PRIVACY AND COOKIES POLICY

Version 3 dated 7.04.2022.

  1. General principles of our adopted Privacy Policy
    1. TimeTo Ltd. attaches particular importance to the privacy and security of personal information of users of the website operated at https://affpact.com and other ADO services (hereinafter: the Service). In this regard, we are guided in particular by the principles arising from the following laws and regulations issued pursuant to them:
      1. Regulation (EU) 2016/679 of the European Parliament and of the Council of April 27, 2016 on the protection of natural persons with regard to the processing of personal data and on the free movement of such data and repealing Directive 95/46/EC (hereinafter: RODO);
      2. The Act of May 10, 2018 on the Protection of Personal Data (Journal of Laws of 2018, item 1000, hereinafter: PDPA);
      3. Act of July 18, 2002 on the provision of services by electronic means (Journal of Laws 2017, item 1219, hereinafter: UŚUD);
      4. Act of July 16, 2004. - Telecommunications Law (Journal of Laws No. 171, item 1800, as amended, hereinafter: Pr.tel).
    2. The administrator of personal data of persons using the Service is TimeTo Sp. z o.o., based in Gliwice at 10 Dunikowskiego St., 44-100, registered in the Register of Entrepreneurs of the National Court Register kept by the District Court in Gliwice, 10th Economic Department of the National Court Register under the number 0000673031, NIP 6312669532.
    3. The privacy policy specifies, among other things:
      1. The scope and manner of our processing of the personal data of the users of the Website (hereinafter also referred to as: Customer),
      2. The ability to access this data,
      3. The way these data are used,
      4. Policy on the use of cookies on the Website.

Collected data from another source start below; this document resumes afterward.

-- ==== Sys2Proof/Laws/Issue.lean ====
section
/-! SUPPORT. What the shared issue of an instruction does: one lemma per operation, which the proofs cite instead of unfolding it. -/
namespace Sys2Proof.Machine

/-- A rendezvous that completes issues for the team of the attempt. -/
theorem gather_tid {i : Instr} {s s1 : State} {c : Cur} {t : Team} {g : Group} {y : Site} (h : gather i s c t g = .go s1 y) :
    y.tid = c.tid := by
  unfold gather at h
  dsimp only at h
  split at h
  · cases h
    all_goals rfl
  · split at h
    · cases h
      all_goals rfl
    · split at h
      · cases h
      · split at h
        · cases h
          all_goals rfl
        · cases h

/-- An issue with nothing before its effect is the performing of its body. -/
theorem issue_of_performing {i : Instr} {b : Body} {s s1 : State} {x : Site} {t : Team} (h : s.performing i = some (s1, x, t)) :
    issue i b s = .next (perform b (b.prep s1 x) x (((b.prep s1 x).team? x.tid).getD t)).state := by
  unfold State.performing at h
  unfold issue
  split at h
  · cases h
  · rename_i c t0 g heq
    try simp only [heq]
    split at h
    · cases h
    · rename_i hsc
      simp only [not_or, Bool.not_eq_true, Option.isSome_eq_false_iff, Option.isNone_iff_eq_none] at hsc
      obtain ⟨hs0, hb⟩ := hsc
      unfold issueAt
      simp only [hs0, hb, Option.isSome_none, Bool.false_and, Bool.false_eq_true, if_false]
      split at h
      · cases h
      · rename_i s1' y hg
        have hy := gather_tid hg
        try simp only [hg]
        dsimp only at h
        split at h
        · cases h
        · rename_i hc
          simp only [Option.some.injEq, Prod.mk.injEq] at h
          obtain ⟨rfl, rfl, rfl⟩ := h
          simp only [not_or, ne_eq, Decidable.not_not, Bool.not_eq_true] at hc
          unfold afterGather
          simp only [hc.1, hc.2, performOrStall, Bool.false_eq_true, if_false]

/-- Dropping no lanes. -/
theorem dropLanes_nil (l : List (Nat × Mask)) : dropLanes l [] = l := by
  have h (m : Mask) : m &&& 4294967295#32 = m := BitVec.and_allOnes (x := m)
  simp [dropLanes, lanesIn, maskOf, h]

/-- Lane outcomes that are all ok. -/
theorem outcomes_ok {b : Body} {s : State} {y : Site} (hl : ∀ q ∈ y.lanes, b.lane s y q.1 q.2 = .ok) :
    faultsOf (outcomes b s y) = [] ∧ parksOf (outcomes b s y) = [] := by
  simp only [faultsOf, parksOf, outcomes, List.filterMap_eq_nil_iff, List.mem_map]
  constructor <;> · rintro _ ⟨q, hq, rfl⟩; simp [hl q hq]

/-- A body whose checks pass, in an issue that does not wait for a bridle round's end and raises no enabled flag, completes. -/
theorem perform_go {b : Body} {s : State} {x : Site} {t : Team} (hp : b.pre s (x.lead (uniOf x.i)) = .go)
    (hl : ∀ q ∈ (x.lead (uniOf x.i)).lanes, b.lane s (x.lead (uniOf x.i)) q.1 q.2 = .ok)
    (hd : defers b s x t = false)
    (hf : fpxLanes s x.tid (if uniOf x.i then (b.run s (x.lead (uniOf x.i))).2 else spread x (uniOf x.i) (b.run s (x.lead (uniOf x.i))).2) = []) :
    (perform b s x t).state =
      (b.run s (x.lead (uniOf x.i))).1.finish x (spread x (uniOf x.i) (b.run s (x.lead (uniOf x.i))).2) := by
  unfold perform
  simp only [hp, (outcomes_ok hl).1, (outcomes_ok hl).2]
  simp only [List.map_nil, dropLanes_nil, List.foldl_nil, ite_self, List.isEmpty_nil, Bool.not_true, Bool.false_and,
    Bool.false_eq_true, if_false, hd, hf, End.state]

/-- Changing a team keeps its identity findable. -/
theorem team?_modTeam {s : State} {tid : Nat} {f : Team → Team} (hf : ∀ u, (f u).tid = u.tid) :
    (s.modTeam tid f).team? tid = (s.team? tid).map f := by
  unfold State.team? State.modTeam
  dsimp only
  induction s.teams with
  | nil => rfl
  | cons u r ih =>
    by_cases h : u.tid = tid
    · simp [h, hf]
    · simp [h, ih]

/-- The team of an issuer is found by its identity. -/
theorem issuer_team {s : State} {c : Cur} {t : Team} {g : Group} (h : s.issuer = some (c, t, g)) :
    s.cur = some c ∧ s.team? c.tid = some t ∧ t.groups[c.gi]? = some g := by
  unfold State.issuer at h
  split at h
  · cases h
  · split at h
    · cases h
    · split at h
      · cases h
      · cases h
        exact ⟨by assumption, by assumption, by assumption⟩

/-- A rendezvous that completes keeps the team findable, and issues the instruction asked. -/
theorem gather_team {i : Instr} {s s1 : State} {c : Cur} {t : Team} {g : Group} {y : Site} (h : gather i s c t g = .go s1 y)
    (ht : s.team? c.tid = some t) : (∃ u, s1.team? c.tid = some u) ∧ y.i = i := by
  unfold gather at h
  dsimp only at h
  split at h
  · cases h
    exact ⟨⟨t, ht⟩, rfl⟩
  · split at h
    · cases h
      exact ⟨⟨t, ht⟩, rfl⟩
    · split at h
      · cases h
      · split at h
        · cases h
          refine ⟨?_, rfl⟩
          simp only [State.modGroup, Cur.widen]
          rw [team?_modTeam (f := fun t => t.modGroup c.gi _) (fun _ => rfl), ht]
          exact ⟨_, rfl⟩
        · cases h

/-- The issue at hand: its instruction and its team. -/
theorem performing_site {i : Instr} {s s1 : State} {x : Site} {t : Team} (h : s.performing i = some (s1, x, t)) :
    x.i = i ∧ s1.team? x.tid = some t := by
  unfold State.performing at h
  split at h
  · cases h
  · rename_i c t0 g heq
    have hc := issuer_team heq
    split at h
    · cases h
    · split at h
      · cases h
      · rename_i s1' y hg
        obtain ⟨⟨u, hu⟩, hi⟩ := gather_team hg hc.2.1
        have hy := gather_tid hg
        dsimp only at h
        split at h
        · cases h
        · simp only [Option.some.injEq, Prod.mk.injEq] at h
          obtain ⟨rfl, rfl, rfl⟩ := h
          exact ⟨hi, by simp only [hy, hu, Option.getD_some]⟩

/-- Lanes of a mask are lanes. -/
theorem lanesOf_lt {m : Mask} {l : Nat} (h : l ∈ lanesOf m) : l < 32 := by
  simp only [lanesOf, List.mem_filter, List.mem_range] at h
  exact h.1
/-- The lane of a one-lane mask. -/
theorem lanesOf_laneBit {l : Nat} (h : l < 32) : lanesOf (laneBit l) = [l] := by
  have : ∀ k : Fin 32, lanesOf (laneBit k.val) = [k.val] := by decide
  exact this ⟨l, h⟩
/-- A participant's lane is a lane. -/
theorem lanes_lt {x : Site} {q : Nat × Nat} (h : q ∈ x.lanes) : q.2 < 32 := by
  simp only [Site.lanes, List.mem_flatMap, List.mem_map] at h
  obtain ⟨_, _, _, hl, rfl⟩ := h
  exact lanesOf_lt hl
/-- The leading site has the lowest participant alone under UNI, and every participant otherwise. -/
theorem lead_lanes (x : Site) (u : Bool) : (x.lead u).lanes = if u then x.lanes.take 1 else x.lanes := by
  cases u with
  | false => rfl
  | true =>
    simp only [Site.lead, if_true]
    cases hx : x.lanes with
    | nil => rfl
    | cons q r =>
      have : q.2 < 32 := lanes_lt (hx ▸ List.mem_cons_self ..)
      simp [Site.lanes, lanesOf_laneBit this]

/-- The results of a body that works lane by lane, spread under UNI. -/
theorem laneBody_res {s : State} {x : Site} {t : Team} {f : Group → Nat → List Wr × Flags} (ht : s.team? x.tid = some t) :
    spread x (uniOf x.i) ((laneBody f).run s (x.lead (uniOf x.i))).2 = laneRes t x (fun _ g l => f g l) := by
  have htid : (x.lead (uniOf x.i)).tid = x.tid := by unfold Site.lead; split <;> rfl
  simp only [laneBody, htid, ht, lead_lanes, laneRes, Site.source, spread]
  cases hu : uniOf x.i with
  | false =>
    simp only [Bool.false_eq_true, if_false]
    all_goals congr 1
  | true =>
    simp only [if_true]
    cases hx : x.lanes with
    | nil => simp
    | cons q r =>
      simp only [List.take_succ_cons, List.take_zero, List.map_cons, List.map_nil, List.headD_cons]
      cases t.groups[q.1]? <;> simp

/-- Results without flags raise no #FPX. -/
theorem fpxLanes_none {s : State} {tid : Nat} {r : Res} (h : ∀ q ∈ r.lanes, q.fl = 0) : fpxLanes s tid r = [] := by
  simp only [fpxLanes, List.map_eq_nil_iff, List.filter_eq_nil_iff]
  intro q hq
  cases s.group? tid q.gi with
  | none => simp
  | some g => simp [h q hq]

/-- The leading results raise #FPX only where the spread ones do. -/
theorem fpxLanes_lead {s : State} {x : Site} {t : Team} {f : Group → Nat → List Wr × Flags} (ht : s.team? x.tid = some t)
    (h : fpxLanes s x.tid (laneRes t x (fun _ g l => f g l)) = []) :
    fpxLanes s x.tid (if uniOf x.i then ((laneBody f).run s (x.lead (uniOf x.i))).2
      else spread x (uniOf x.i) ((laneBody f).run s (x.lead (uniOf x.i))).2) = [] := by
  rw [laneBody_res ht]
  split
  · rename_i hu
    have htid : (x.lead true).tid = x.tid := rfl
    simp only [fpxLanes, List.map_eq_nil_iff, List.filter_eq_nil_iff] at h ⊢
    intro q hq
    apply h
    simp only [hu, laneBody, htid, ht, lead_lanes, if_true] at hq
    simp only [laneRes, Site.source, hu, if_true]
    cases hx : x.lanes with
    | nil => simp [hx] at hq
    | cons p r =>
      simp only [hx, List.take_succ_cons, List.take_zero, List.map_cons, List.map_nil, List.mem_singleton] at hq
      simp only [List.headD_cons, List.map_cons, List.mem_cons]
      left
      rw [hq]
      all_goals (cases t.groups[p.1]? <;> rfl)
  · exact h

/-- An instruction that works lane by lane completes. -/
theorem computesF_laneBody {i : Instr} {f : Group → Nat → List Wr × Flags} (he : (traits i).ends = false)
    (h : ∀ s, exec i s = issue i (laneBody f) s) : ComputesF i f := by
  intro s s1 x t hp hf
  obtain ⟨hi, ht⟩ := performing_site hp
  rw [h, issue_of_performing hp]
  have ht' : (((laneBody f).prep s1 x).team? x.tid).getD t = t := by
    show (s1.team? x.tid).getD t = t
    rw [ht]; rfl
  rw [ht']
  congr 1
  show (perform (laneBody f) s1 x t).state = _
  rw [perform_go rfl (fun _ _ => rfl) (by simp [defers, hi, he, laneBody]) (fpxLanes_lead ht hf), laneBody_res ht]
  rfl

/-- One that raises no flags completes. -/
theorem computes_laneBody {i : Instr} {f : Group → Nat → List Wr} (he : (traits i).ends = false)
    (h : ∀ s, exec i s = issue i (laneBody (fun g l => (f g l, 0))) s) : Computes i f := by
  intro s s1 x t hp
  refine computesF_laneBody he h s s1 x t hp (fpxLanes_none ?_)
  intro q hq
  simp only [laneRes, List.mem_map] at hq
  obtain ⟨p, _, rfl⟩ := hq
  cases t.groups[(x.source p).1]? <;> rfl

/-- An issue whose checks pass, that does not wait for a bridle round's end and raises no flag, completes; under UNI for the lowest participant,
its result spread over all. -/
theorem issue_lead {i : Instr} {b : Body} {s s1 : State} {x : Site} {t : Team} (hp : s.performing i = some (s1, x, t))
    (hpre : b.pre (b.prep s1 x) (x.lead (uniOf i)) = .go)
    (hl : ∀ q ∈ (x.lead (uniOf i)).lanes, b.lane (b.prep s1 x) (x.lead (uniOf i)) q.1 q.2 = .ok)
    (hd : defers b (b.prep s1 x) x (((b.prep s1 x).team? x.tid).getD t) = false)
    (hf : ∀ q ∈ (b.run (b.prep s1 x) (x.lead (uniOf i))).2.lanes, q.fl = 0) :
    issue i b s = .next ((b.run (b.prep s1 x) (x.lead (uniOf i))).1.finish x
      (spread x (uniOf i) (b.run (b.prep s1 x) (x.lead (uniOf i))).2)) := by
  obtain ⟨rfl, ht⟩ := performing_site hp
  rw [issue_of_performing hp]
  congr 1
  refine perform_go hpre hl hd (fpxLanes_none ?_)
  intro q hq
  split at hq
  · exact hf q hq
  · rename_i hu
    rw [Bool.not_eq_true] at hu
    rw [hu] at hq hf
    exact hf q hq
/-- The same without UNI. -/
theorem issue_go {i : Instr} {b : Body} {s s1 : State} {x : Site} {t : Team} (hp : s.performing i = some (s1, x, t))
    (hu : uniOf i = false) (hpre : b.pre (b.prep s1 x) x = .go) (hl : ∀ q ∈ x.lanes, b.lane (b.prep s1 x) x q.1 q.2 = .ok)
    (hd : defers b (b.prep s1 x) x (((b.prep s1 x).team? x.tid).getD t) = false)
    (hf : ∀ q ∈ (b.run (b.prep s1 x) x).2.lanes, q.fl = 0) :
    issue i b s = .next ((b.run (b.prep s1 x) x).1.finish x (b.run (b.prep s1 x) x).2) := by
  have hx : x.lead (uniOf i) = x := by rw [hu]; rfl
  have := issue_lead (b := b) hp (by rw [hx]; exact hpre) (by rw [hx]; exact hl) hd (by rw [hx]; exact hf)
  rw [this, hx, hu]
  rfl
/-- A leading site is of the same team. -/
theorem lead_tid (x : Site) (u : Bool) : (x.lead u).tid = x.tid := by cases u <;> rfl
/-- The results of a pass over the participants carry no flags. -/
theorem lanesDo_flags {s : State} {x : Site} {f : State → Group → Nat → Nat → State × List Wr} :
    ∀ q ∈ (s.lanesDo x f).2, q.fl = 0 := by
  unfold State.lanesDo
  have : ∀ (l : List (Nat × Nat)) (acc : State × List LRes), (∀ q ∈ acc.2, q.fl = 0) →
      ∀ q ∈ (l.foldl (fun (acc : State × List LRes) q =>
        match acc.1.group? x.tid q.1 with
        | none => acc
        | some g => ((f acc.1 g q.1 q.2).1, acc.2 ++ [⟨q.1, q.2, (f acc.1 g q.1 q.2).2, 0⟩])) acc).2, q.fl = 0 := by
    intro l
    induction l with
    | nil => exact fun acc h => h
    | cons p r ih =>
      intro acc h
      refine ih _ ?_
      dsimp only
      split
      · exact h
      · intro q hq
        rcases List.mem_append.1 hq with hq | hq
        · exact h q hq
        · rw [List.mem_singleton.1 hq]
  exact this x.lanes (s, []) (by simp)

/-- An instruction that writes uniform registers completes. -/
theorem computesU_uniBody {i : Instr} {f : State → Team → Group → List (Nat × Word)} (he : (traits i).ends = false) (hu : uniOf i = false)
    (h : ∀ s, exec i s = issue i (uniBody f) s) : ComputesU i f := by
  intro s s1 x t g hp hg
  obtain ⟨hi, ht⟩ := performing_site hp
  have hr : (uniBody f).run s1 x = (s1, { gs := f s1 t g }) := by
    simp only [uniBody, ht, hg]
  have := issue_go (b := uniBody f) hp hu rfl (fun _ _ => rfl) (by simp [defers, hi, he, uniBody]) (by
    show ∀ q ∈ ((uniBody f).run s1 x).2.lanes, q.fl = 0
    rw [hr]
    simp)
  rw [h, this]
  show Host.Outcome.next (((uniBody f).run s1 x).1.finish x ((uniBody f).run s1 x).2) = _
  rw [hr]

end Sys2Proof.Machine
end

  2. Ways to collect user data
    1. We are committed to making our services best suited to your situation and to making it easier for you to contact us. To this end, we collect a variety of data about you. However, we only collect and process data that you provide to us yourself (with the exception - in certain situations - of data collected automatically through cookies and login data, as discussed below).
    2. In accordance with the usual practice of most Web sites, we store HTTP requests directed to our servers. The resources viewed are identified by URLs. The exact list of information stored in Web server log files is as follows:
      1. The public IP address of the computer from which the request came (this can be directly the user's computer);
      2. The name of the client station - identification implemented by the http protocol if possible;
      3. time of arrival of inquiry;
      4. The first line of the http request;
      5. http response code;
      6. The number of bytes sent by the server;
      7. URL address of the page previously visited by the user (referer link) - in the event that the passage to the ADO Site occurred through a link (affiliation);
      8. information about the user's browser;
      9. information about errors that occurred in the execution of http transactions.
    3. The basis for the processing of the User's personal data is the User's consent to the processing of his/her personal data. Consent may be given by the User only voluntarily, by filling in the appropriate contact form, on the Administrator's services or in another way, i.e. by the option to send a statement to an e-mail or subscribe to a newsletter. The data provided in the form are processed for the purposes specified in the consent, i.e.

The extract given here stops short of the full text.